Et une larme commence à couler tout le long de sa joue pour finir par en tomber. Elle se distingue du reste de l'eau qui nous entoure, brille et me pince le cœur, comme si une main l'avait attrapé pour le serrer de toutes ses forces. Du sang coule de ma poitrine et s'écrase pour rejoindre les pleures atrocement silencieux de Ruben.
— Ça m'énerve de ne pas être libre. Finalement, je dépends toujours de quelqu'un. Incapable d'agir de mon propre chef.
Il souffle un bon coup.
— Je suis resté bloqué avec ce type pendant des mois en pensant que ça allait s'améliorer. C'était un peu trop optimiste comme comportement. Et, maintenant, il gâche mon seul moment de liberté sans lui. Le seul moment où je peux souffler est voué à avoir constamment besoin de quelqu'un. Pas de moi. Enfin, pas tout le temps.

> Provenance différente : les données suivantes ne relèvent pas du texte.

/-- The full crates of a shard, which the trunk can give back (R502). -/
def shardFull (s : State) (c : Cut) : List (Nat × Nat × Nat × Mem) :=
  (c.sessions.map fun y => (y.objs.filter fun o => o.kind = 0 && o.copy.isNone).filterMap fun o =>
    (objOf s o.obj).map fun b => (y.handle, o.layer, o.index, cutImage s b)).flatten

/-- Two lists name the same sessions. -/
def sameSet (a b : List Nat) : Bool := a.all b.contains && b.all a.contains

/-- Enter a trunk, and free the older trunks of the same session set beyond those kept (R498). -/
def addTrunk (s : State) (t : Trunk) : State :=
  let older := s.trunk.trunks.filter fun u => u.context = t.context && sameSet u.handles t.handles
  let drop := older.take (older.length - fld s Reg.CKP_DRAIN.keep)
  { s with trunk := { s.trunk with trunks := (s.trunk.trunks.filter fun u => !drop.contains u) ++ [t] } }

/-- The layers this controller hosts of a context, first and last. -/
def shardRange (s : State) (ctx : Nat) : Nat × Nat :=
  match paramsOf s ctx with
  | some p => let l := (List.range p.layers.length).filter (hostsLayer s); (l.headD 0, l.getLastD 0)
  | none => (0, 0)

/-- Every shard is drained: the manifest, the trunk, TRUNK_DONE, the completion (R498, R500). -/
def finishCut (s : State) (c : Cut) : State :=
  if !(c.done && c.hosts.all fun d => c.drained.any (·.device = d)) then s
  else
    let off := maxOf (c.drained.map fun d => if d.device = s.device then d.extent + ceilDiv d.length 4096 else 0)
    let m : Manifest := { context := c.context, serial := c.serial, shards := c.drained, sessions := c.sessions.map fun y => (y.handle, y.cutStep),
                          key := fld s Reg.SEC_CFG.trunk_index, digest := 0, r := 0, s := 0 }
    let bytes := sumOf (c.drained.map (·.length))
    let size := ceilDiv (4096 + 96 * c.drained.length + 16 * c.sessions.length + 104) 4096
    let t : Trunk := { home := true, context := c.context, serial := c.serial, store := c.store, extent := c.extent,
                       units := off + size - c.extent, handles := c.sessions.map (·.handle), crates := shardFull s c,
                       logged := c.sessions.map fun y => (y.handle, y.length) }
    let s := addTrunk (emit s (.manifest off m)) t
    let s := endActivity (releaseCut s c) 5 [scCtx c.context, scStore c.store]
    let s := report s 0x1607 c.context 0 [c.serial, c.sessions.length, bytes]
    match c.sub with
    | some sub => complete s sub .ok 0 [c.serial, c.sessions.length, off, bytes]
    | none => s

/-- TRUNK_DRAIN_COMPLETE: this controller's shard of a cut is written, or failed; `digest` is its SHA-384. -/
def drained (s : State) (home req digest : Nat) (ok : Bool) : State :=
  match cutRec s home req with
  | none => s
  | some c =>
    if c.done || !(c.sessions.all (·.taken)) then s
    else if !ok then
      if c.home = s.device then failCut s c .tierFault 0x9
      else
        let s := trunkAnswer s c.home 5 c.request .tierFault 0x9 0
        endActivity (releaseCut s c) 5 [scCtx c.context, scStore c.store]
    else
      let len := shardBytes s c
      let (first, last) := shardRange s c.context
      let e : ShardRef := { device := s.device, first := first, last := last, home := c.home = s.device, extent := c.extent, length := len, digest := digest }
      let s := emit s (.shard c.context c.serial c.extent (shardOf s c))
      if c.home = s.device then
        let c := { c with done := true, drained := c.drained ++ [e], pages := 0 }
        finishCut (setCut s c) c
      else
        let t : Trunk := { home := false, context := c.context, serial := c.serial, store := c.store, extent := c.extent,
                           units := ceilDiv len 4096, handles := c.sessions.map (·.handle), crates := shardFull s c }
        let s := addTrunk s t
        let s := sendMsg s c.home (.trunkRsp { op := 5, src := s.device, request := c.request, status := .ok, detail := 0, handle := 0,
                                               extent := c.extent, length := len, digest := digest })
        endActivity (releaseCut s c) 5 [scCtx c.context, scStore c.store]

/-- TRUNK_RSP op 1 RESERVED, op 4 TAKEN, op 5 DRAINED at the home of a cut. -/
def cutAnswer (s : State) (q : TrunkRsp) : State :=
  match cutRec s s.device q.request with
  | none => s
  | some c =>
    if !c.hosts.contains q.src then s
    else if q.op = 1 then
      if q.status ≠ .ok then failCut s c .noCapacity 0xC
      else
        let c := { c with reserved := if c.reserved.contains q.src then c.reserved else c.reserved ++ [q.src] }
        armCut (setCut s c) c
    else if q.op = 4 then
      if q.status ≠ .ok then failCut s c .tierFault 0x9 else takenBy s c q.handle q.src
    else if q.status ≠ .ok then failCut s c .tierFault 0x9
    else if c.drained.any (·.device = q.src) then s
    else
      let (first, last) := ((rolesOf s 1).find? (·.device = q.src)).elim (0, 0) fun r => (bitsOf r.key 0 8, bitsOf r.key 8 8)
      let c := { c with drained := c.drained ++ [{ device := q.src, first := first, last := last, home := false, extent := q.extent,
                                                   length := q.length, digest := q.digest }] }
      finishCut (setCut s c) c

/-! ### The token log (R501) -/

/-- The trunk of this home whose log a session's tokens go to: the newest. -/
def logTrunk (s : State) (h : Nat) : Option Trunk := s.trunk.trunks.reverse.find? fun t => t.home && t.handles.contains h

/-- Log the new context tokens of a session, where it has any. -/
def logSession (s : State) (h : Nat) : State :=
  match logTrunk s h, sessOf s h with
  | some t, some x =>
    match t.logged.find? (·.1 = h) with
    | none => s
    | some (_, from_) =>
      if x.length ≤ from_ then s
      else
        let toks := x.kv.drop from_
        let t' := { t with logged := t.logged.map fun q => if q.1 = h then (h, x.length) else q }
        let s := { s with trunk := { s.trunk with trunks := s.trunk.trunks.map fun u => if u = t then t' else u } }
        let s := bump s Reg.CKP_LOG.records
        emit s (.log t.context t.serial { handle := h, first := from_, tokens := toks, next := x.lastToken, crcOk := true }
          (crc32c (toks.map (leBytes 4)).flatten))
  | _, _ => s

/-- The sessions that some trunk of this home logs. -/
def loggedSessions (s : State) : List Nat := ((s.trunk.trunks.filter (·.home)).map (·.handles)).flatten.eraseDups

/-- TOKEN_LOG_FLUSH: every cut session with new commits is logged. -/
def flushLogs (s : State) : State := (loggedSessions s).foldl logSession s

/-- A cut session that has parked is logged at once. -/
def logParked (s : State) : State :=
  (loggedSessions s).foldl (fun s h => match sessOf s h with
    | some x => if x.state = .parked || x.state = .dormant then logSession s h else s
    | none => s) s

/-! ### Deletion and loss -/

/-- CKP_TRUNK_DEL: the trunk of a serial and context is freed. -/
def delTrunk (s : State) (serial ctx : Nat) : State :=
  { s with trunk := { s.trunk with trunks := s.trunk.trunks.filter fun t => !(t.serial = serial && t.context = ctx) } }

/-- A trunk store is lost: its trunks with it, TRUNK_STORE_LOST for each at the home; cuts to it fail. -/
def storeLost (s : State) (store : Nat) : State :=
  let gone := s.trunk.trunks.filter (·.store = store)
  let s := { s with trunk := { s.trunk with trunks := s.trunk.trunks.filter (·.store ≠ store) } }
  let s := (gone.filter (·.home)).foldl (fun s t => report s 0x1608 t.serial 0 [t.serial]) s
  (s.trunk.cuts.filter (·.store = store)).foldl (fun s c =>
    if c.home = s.device then failCut s c .tierFault 0x9
    else endActivity (releaseCut (trunkAnswer s c.home 5 c.request .tierFault 0x9 0) c) 5 [scCtx c.context, scStore c.store]) s

/-! ### The restore (R503) -/

/-- The restore of a request. -/
def restOf (s : State) (req : Nat) : Option TrunkRest := s.trunk.rests.find? (·.request = req)

/-- Replace a restore's record. -/
def setRest (s : State) (r : TrunkRest) : State :=
  { s with trunk := { s.trunk with rests := modFirst (fun q => q.request = r.request) (fun _ => r) s.trunk.rests } }

/-- Forget a session that a restore made, with all it holds. -/
def eraseSession (s : State) (h : Nat) : State :=
  let s := { s with steps := { s.steps with parts := s.steps.parts.filter fun p => !(p.own && p.entries.any (·.handle = h)) } }
  let s := ledgerDrop (releaseObjs s h) h
  { s with sess := { s.sess with table := tdel s.sess.table (hKey h), serials := { s.sess.serials with
                                                                                   freed := if hDev h = s.device then s.sess.serials.freed ++ [hSerial h] else s.sess.serials.freed } } }

/-- The signature of a manifest verifies under the trunk key it names (R539). -/
def manifestOk (s : State) (m : Manifest) : Bool :=
  match tget? s.sec.trunk m.key with
  | some d => match ecMul 384 d (some g384) with
    | some q => ecdsaVerify q m.digest m.r m.s
    | none => false
  | none => false

/-- The kind-1 role that hosts exactly a shard's layers. -/
def shardHost (s : State) (r : ShardRef) : Option Role :=
  (rolesOf s 1).find? fun q => bitsOf q.key 0 8 = r.first && bitsOf q.key 8 8 = r.last

/-- Write a shard's copies of a session as HOME copies under a handle; `hosts` says which layers are served here. -/
def loadShard (s : State) (x : Session) (p : Params) (sec_ : ShardSess) : State :=
  let hk := hKey x.handle
  let s := sec_.crates.foldl (fun s c => receiveObj s x p hk .crate c.1 c.2.1 (Nat.min 64 (sec_.length - 64 * c.2.1)) sec_.cutStep c.2.2) s
  sec_.slabs.foldl (fun s c => receiveObj s x p hk .slab c.1 0 0 sec_.cutStep c.2) s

— Elles ne sont pas gâchées, vraiment, je réponds en essuyant doucement sa larme. C'est seulement le début des vacances.
Il descend de la bouée, la laissant à la dérive s'enfuir loin de nous. Face à face dans l'eau froide, sous un soleil rayonnant, seules nos têtes dépassent de l'eau.
— Je peux pas conduire et j'ai mal sans arrêt. Je meurs d'envie de faire du surf aujourd'hui, mais je sens que je n'aurais aucun équilibre. Et je déteste pas qu'on me voit comme ça, j'ai pas envie qu'on s'apitoie sur mon sort.
— Moi, je m'apitoie pas sur ton sort, et je suis sûre que t'es capable de faire du surf.
— Erinn... On sait tous les deux que je serais ridicule. En plus, je suis censé savoir en faire. J'ai déjà pris des cours. Et j'étais plutôt doué à l'époque. Là, je vais juste me rétamer.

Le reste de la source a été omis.